As an optional embodiment, the test questions include 18 different scale pictures, and the number of each picture is 3, and total 54 pictures; each picture is used as 1 local test question and 1 whole test question, and 54 local test questions and 54 whole test questions are obtained in total; each test question answering pair is given a score of 1, and the wrong answer does not score.
The embodiment provides a specific test question setting. The test questions comprise 54 local test questions and 54 whole test questions, the 54 local test questions and the 54 whole test questions correspond to 54 pictures respectively, and the local test questions and the whole test questions adopt the same pictures, but the objects required to be identified are different. The 54 pictures comprise 18 different pictures, i.e. each picture is reused 3 times. The 18 pictures are larger triangles, squares and circles that are laid out by the smaller basic geometry triangles, squares and circles, resulting in a total of 3×3=9 larger geometries. The 9 larger geometries are further designed as solid and hollow, thus giving a total of 9×2=18 different pictures. For simple scoring, the score of each test question is set to be 1, the answer is 1, and the answer is wrong.

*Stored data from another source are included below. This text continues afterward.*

-- ==== Sys2Proof/Machine/Ops.lean ====
section
/-! DEFINITION. The named operations over memory, registers, the fault record and the lifecycle state: the primitives of
00_scope.md R5 but for `EA`, which is in Operands.lean. -/

namespace Sys2Proof.Machine

/-! ## Memory (20_memory.md) -/

/-- What a cell that nothing has written reads as: zero (R32, R200). -/
def unlistedByte : Byte := 0x00

/-- The byte of the cell at an address. -/
def readCell : Memory → Nat → Byte
  | [], _ => unlistedByte
  | (k, v) :: m, a => if k = a then v else readCell m a

/-- The memory with one cell written, in canonical form. -/
def writeCell : Memory → Nat → Byte → Memory
  | [], a, v => if v = unlistedByte then [] else [(a, v)]
  | (k, w) :: m, a, v =>
    if a < k then (if v = unlistedByte then (k, w) :: m else (a, v) :: (k, w) :: m)
    else if a = k then (if v = unlistedByte then m else (a, v) :: m)
    else (k, w) :: writeCell m a v

/-- `MemRead(a, 1)` (R32). -/
def State.read (s : State) (a : Word) : Byte := readCell s.mem a.toNat

/-- `MemRead(a, 2)`: low byte at `a`, high byte at `a +16 1` (R34). The wrap at 0xFFFF is D14: log entry 9. -/
def State.readWord (s : State) (a : Word) : Word := concatBytes (s.read (a + 1)) (s.read a)

/-- `MemWrite(a, 1, v)` (R33). -/
def State.write (s : State) (a : Word) (v : Byte) : State := { s with mem := writeCell s.mem a.toNat v }

/-- `MemWrite(a, 2, v)`: `v[7:0]` at `a`, then `v[15:8]` at `a +16 1` (R35). -/
def State.writeWord (s : State) (a : Word) (v : Word) : State := (s.write a (lowByte v)).write (a + 1) (highByte v)

/-- The bytes written one after another from an address upwards. -/
def State.writeBytes : List Byte → Word → State → State
  | [], _, s => s
  | v :: vs, a, s => State.writeBytes vs (a + 1) (s.write a v)

/-- `loadImage(bytes, baseAddr)` (R44): rejected, with nothing written, when the image would pass the end of memory. -/
def State.loadImage (s : State) (bytes : List Byte) (base : Word) : Option State :=
  if base.toNat + bytes.length ≤ Config.memSize then some (State.writeBytes bytes base s) else none

/-! ## Registers, `pc`, `ls` -/

/-- `SetA(v)`: the accumulator setter, Zero and Negative from the new value (10_state.md R17). -/
def State.setA (s : State) (v : Byte) : State := { s with a := v, p := s.p.setZN v }

/-- `x[X] <- v` and `SetZN(v)`, the write of TAX and INX (44_transfer_increment.md R155, R156). -/
def State.setX (s : State) (v : Byte) : State := { s with x := v, p := s.p.setZN v }

/-- `pc <- t` (R5). -/
def State.setPc (s : State) (t : Word) : State := { s with pc := t }

/-- `ls <- l` (10_state.md R18). -/
def State.setLs (s : State) (l : Lifecycle) : State := { s with ls := l }

/-! ## Taking a fault, and leaving it (60_exceptions.md) -/

/-- `raise` (R171, R172, R175): the record is written and `ls` becomes Faulted; nothing else is saved, no mode or
register changes, and control goes nowhere. -/
def State.raise (s : State) (r : FaultRecord) : State := { s with fr := some r, ls := .faulted }

/-- The clearing of the fault record that `reset` and `load` perform (R177). There is no return-from-fault
instruction: only those two commands leave Faulted. -/
def State.clearFault (s : State) : State := { s with fr := none }

/-! ## The inspection port (10_state.md R23) -/

/-- The lines of the inspection port: not `SP`. -/
structure Inspection where
  a : Byte
  x : Byte
  y : Byte
  pc : Word
  p : Byte
  ls : Lifecycle
  fr : Option FaultRecord
  deriving DecidableEq, Repr

/-- The values of those lines: `P` packed (R14), `ls` and `fr` added by the spec. -/
def State.shown (s : State) : Inspection :=
  { a := s.a, x := s.x, y := s.y, pc := s.pc, p := s.p.toByte, ls := s.ls, fr := s.fr }

/-- What the host sees at the port: nothing while `ls` is Running (70_reset_and_hazards.md R207).
DESIGN CHOICE of the spec (D24): log entry 17. -/
def State.inspect (s : State) : Option Inspection := if s.ls = .running then none else some s.shown

end Sys2Proof.Machine
end

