-- ==== Sys2Proof/Machine/Handlers.lean ====
section
/-! DEFINITION. The handlers of the six mnemonics, their dispatch on (mnemonic, mode) (40_fetch_decode_pc.md R74) and the
program-counter multiplexer (R75 to R77). In every handler `pc` is the address of the first operand byte (R72). -/

namespace Sys2Proof.Machine

/-- How a handler ends: it returns, with the write-enable `pc_we` that says whether it wrote `pc` (R76; a bit inside
the step, 10_state.md R21), or the step ends at once (the halt, or a raise). DESIGN CHOICE (D7): log entry 13. -/
inductive HandlerResult where
  | returned (s : State) (pcWe : Bool)
  | ended (s : State)
  deriving DecidableEq, Repr

/-- The reserved control-flow capability: a handler's `pc <- t` sets `pc_we` (R76). No in-scope handler uses it. -/
def handlerWritePc (t : Word) (s : State) : HandlerResult := .returned (s.setPc t) true

/-- The PCMUX after the handler: the length advance if `pc_we = 0` (R77), nothing when the step has ended. -/
def pcMux (length : Nat) : HandlerResult → State
  | .returned s true => s
  | .returned s false => s.setPc (s.pc + BitVec.ofNat 16 (length - 1))
  | .ended s => s

/-- LDA once its byte is read: `SetA(v)` (42_load_store.md R110). -/
def loadByte (v : Byte) (s : State) : HandlerResult := .returned (s.setA (aluPass v)) false

/-- STA once its address is known: `MemWrite(ea, 1, x[A])` (R120). -/
def storeAt (ea : Word) (s : State) : HandlerResult := .returned (s.write ea s.a) false

/-- AND once its byte is read: `SetA(x[A] & v)` (43_logical.md R141). -/
def andByte (v : Byte) (s : State) : HandlerResult := .returned (s.setA (aluAnd s.a v)) false

/-- `H_TAX()` (44_transfer_increment.md R155). -/
def handleTax (s : State) : HandlerResult := .returned (s.setX (aluPass s.a)) false

/-- `H_INX()` (R156). -/
def handleInx (s : State) : HandlerResult := .returned (s.setX (aluInc s.x)) false

/-- `H_BRK()`: `ls <- Halted`, and the step ends (45_halt.md R165). -/
def handleBrk (s : State) : HandlerResult := .ended (s.setLs .halted)

/-- A handler body at the effective address of a mode; the raise of R172 where the mode has none. -/
def withAddress (reading : IndyReading) (mode : Mode) (s : State) (body : Word → HandlerResult) : HandlerResult :=
  match s.effectiveAddress reading mode with
  | some ea => body ea
  | none => .ended (s.raise .invalidAddressingRequest)

/-- `H_LDA(mode)` (42_load_store.md R110). -/
def handleLda (reading : IndyReading) (mode : Mode) (s : State) : HandlerResult :=
  withAddress reading mode s fun ea => loadByte (s.read ea) s

/-- `H_STA(mode)` (R120). -/
def handleSta (reading : IndyReading) (mode : Mode) (s : State) : HandlerResult :=
  withAddress reading mode s fun ea => storeAt ea s

/-- `H_AND(mode)` (43_logical.md R141). -/
def handleAnd (reading : IndyReading) (mode : Mode) (s : State) : HandlerResult :=
  withAddress reading mode s fun ea => andByte (s.read ea) s

/-- `Dispatch(mnemonic, mode)` (40_fetch_decode_pc.md R74): total over all sixty pairs (D23). -/
def dispatch (reading : IndyReading) (mnemonic : Mnemonic) (mode : Mode) (s : State) : HandlerResult :=
  match mnemonic with
  | .lda => handleLda reading mode s
  | .sta => handleSta reading mode s
  | .and => handleAnd reading mode s
  | .tax => handleTax s
  | .inx => handleInx s
  | .brk => handleBrk s

end Sys2Proof.Machine
end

As an alternative embodiment, if a smaller basic geometry or a larger geometry is not identified within a set time, the corresponding test question does not score.
The embodiment provides a time-limited answering mechanism. In order to make the examination more reasonable, the embodiment limits the longest answer time of each test question, such as 5 seconds, if the answer is completed within 5 seconds, the answer is effective; if the result cannot be given for more than 5 seconds, the corresponding test question does not score.
As an alternative embodiment, the patient's assessment score is equal to the difference between the local test question score and the overall test question score; the higher the assessment score, the more serious the malaise.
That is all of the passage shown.